* **ASSIGNED TASK**
Go through the listing below and reproduce it word for word.

----- RECORDS FOR THE TASK -----

-- ==== Sys2Proof/Laws/Runs.lean ====
section
/-! SUPPORT. Sequences of operations taken apart at their first operation, and the two facts about infinite runs that
claims of the kind "eventually" go through: what one step keeps holds for good, and what one step keeps until some
operation holds until that operation. -/

namespace Sys2Proof.Machine

/-- A completed sequence is its first operation and the completed rest. -/
theorem runOps_cons_next {i : Instr} {rest : List Instr} {s t : State} (h : runOps (i :: rest) s = .next t) :
    ∃ u, exec i s = .next u ∧ runOps rest u = .next t := by
  rw [runOps] at h
  split at h
  · exact ⟨_, by assumption, h⟩
  · cases h
  · cases h

theorem runOps_cons {i : Instr} {rest : List Instr} {s u : State} (h : exec i s = .next u) :
    runOps (i :: rest) s = runOps rest u := by rw [runOps, h]

theorem runMeets_cons {cond : Instr → State → Prop} {i : Instr} {rest : List Instr} {s u : State}
    (h : exec i s = .next u) : runMeets cond (i :: rest) s ↔ cond i s ∧ runMeets cond rest u := by
  rw [runMeets, h]

theorem runSteps_cons {i : Instr} {rest : List Instr} {s u : State} (h : exec i s = .next u) :
    runSteps (i :: rest) s = (i, s) :: runSteps rest u := by rw [runSteps, h]

/-- A completed sequence of two parts is the two of them, one after the other. -/
theorem runOps_append {a b : List Instr} {s u : State} (h : runOps a s = .next u) :
    runOps (a ++ b) s = runOps b u := by
  induction a generalizing s with
  | nil => cases h; rfl
  | cons i rest ih =>
    obtain ⟨v, hv, hr⟩ := runOps_cons_next h
    rw [List.cons_append, runOps_cons hv, ih hr]

/-- What every operation of a run keeps holds at its end. -/
theorem runOps_keeps {p : State → Prop} {ops : List Instr} {s t : State} (h : runOps ops s = .next t) (hs : p s)
    (step : ∀ i ∈ ops, ∀ a b, p a → exec i a = .next b → p b) : p t := by
  induction ops generalizing s with
  | nil => cases h; exact hs
  | cons i rest ih =>
    obtain ⟨u, hu, hr⟩ := runOps_cons_next h
    exact ih hr (step i (.head _) s u hs hu) fun j hj => step j (.tail _ hj)

namespace FairRun

variable {op : Nat → Instr} {st : Nat → State}

/-- What every operation from some time on keeps, holds for good once it holds. -/
theorem keeps (r : FairRun op st) {p : State → Prop} {n : Nat} (hn : p (st n))
    (step : ∀ m, n ≤ m → ∀ t, p (st m) → exec (op m) (st m) = .next t → p t) : ∀ m, n ≤ m → p (st m) := by
  intro m hm
  induction m, hm using Nat.le_induction with
  | base => exact hn
  | succ m hm ih => exact step m hm _ ih (r.runs m)

/-- What holds is kept for good, or an operation that may end it happens. -/
theorem keeps_until (r : FairRun op st) {p : State → Prop} {ends : Instr → Prop} {n : Nat} (hn : p (st n))
    (step : ∀ i s t, p s → ¬ends i → exec i s = .next t → p t) :
    (∀ m, n ≤ m → p (st m)) ∨ ∃ m, n ≤ m ∧ ends (op m) := by
  by_cases h : ∃ m, n ≤ m ∧ ends (op m)
  · exact .inr h
  · exact .inl (r.keeps hn fun m hm t hp he => step _ _ t hp (fun hx => h ⟨m, hm, hx⟩) he)

end FairRun

end Sys2Proof.Machine
end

-----

* **RESPONSE TO THIS TASK**
-- ==== Sys2Proof/Laws/Runs.lean ====
section
/-! SUPPORT. Sequences of operations taken apart at their first operation, and the two facts about infinite runs that
claims of the kind "eventually" go through: what one step keeps holds for good, and what one step keeps until some
operation holds until that operation. -/

namespace Sys2Proof.Machine

/-- A completed sequence is its first operation and the completed rest. -/
theorem runOps_cons_next {i : Instr} {rest : List Instr} {s t : State} (h : runOps (i :: rest) s = .next t) :
    ∃ u, exec i s = .next u ∧ runOps rest u = .next t := by
  rw [runOps] at h
  split at h
  · exact ⟨_, by assumption, h⟩
  · cases h
  · cases h

theorem runOps_cons {i : Instr} {rest : List Instr} {s u : State} (h : exec i s = .next u) :
    runOps (i :: rest) s = runOps rest u := by rw [runOps, h]

theorem runMeets_cons {cond : Instr → State → Prop} {i : Instr} {rest : List Instr} {s u : State}
    (h : exec i s = .next u) : runMeets cond (i :: rest) s ↔ cond i s ∧ runMeets cond rest u := by
  rw [runMeets, h]

theorem runSteps_cons {i : Instr} {rest : List Instr} {s u : State} (h : exec i s = .next u) :
    runSteps (i :: rest) s = (i, s) :: runSteps rest u := by rw [runSteps, h]

/-- A completed sequence of two parts is the two of them, one after the other. -/
theorem runOps_append {a b : List Instr} {s u : State} (h : runOps a s = .next u) :
    runOps (a ++ b) s = runOps b u := by
  induction a generalizing s with
  | nil => cases h; rfl
  | cons i rest ih =>
    obtain ⟨v, hv, hr⟩ := runOps_cons_next h
    rw [List.cons_append, runOps_cons hv, ih hr]

/-- What every operation of a run keeps holds at its end. -/
theorem runOps_keeps {p : State → Prop} {ops : List Instr} {s t : State} (h : runOps ops s = .next t) (hs : p s)
    (step : ∀ i ∈ ops, ∀ a b, p a → exec i a = .next b → p b) : p t := by
  induction ops generalizing s with
  | nil => cases h; exact hs
  | cons i rest ih =>
    obtain ⟨u, hu, hr⟩ := runOps_cons_next h
    exact ih hr (step i (.head _) s u hs hu) fun j hj => step j (.tail _ hj)

namespace FairRun

variable {op : Nat → Instr} {st : Nat → State}

/-- What every operation from some time on keeps, holds for good once it holds. -/
theorem keeps (r : FairRun op st) {p : State → Prop} {n : Nat} (hn : p (st n))
    (step : ∀ m, n ≤ m → ∀ t, p (st m) → exec (op m) (st m) = .next t → p t) : ∀ m, n ≤ m → p (st m) := by
  intro m hm
  induction m, hm using Nat.le_induction with
  | base => exact hn
  | succ m hm ih => exact step m hm _ ih (r.runs m)

/-- What holds is kept for good, or an operation that may end it happens. -/
theorem keeps_until (r : FairRun op st) {p : State → Prop} {ends : Instr → Prop} {n : Nat} (hn : p (st n))
    (step : ∀ i s t, p s → ¬ends i → exec i s = .next t → p t) :
    (∀ m, n ≤ m → p (st m)) ∨ ∃ m, n ≤ m ∧ ends (op m) := by
  by_cases h : ∃ m, n ≤ m ∧ ends (op m)
  · exact .inr h
  · exact .inl (r.keeps hn fun m hm t hp he => step _ _ t hp (fun hx => h ⟨m, hm, hx⟩) he)

end FairRun

end Sys2Proof.Machine
end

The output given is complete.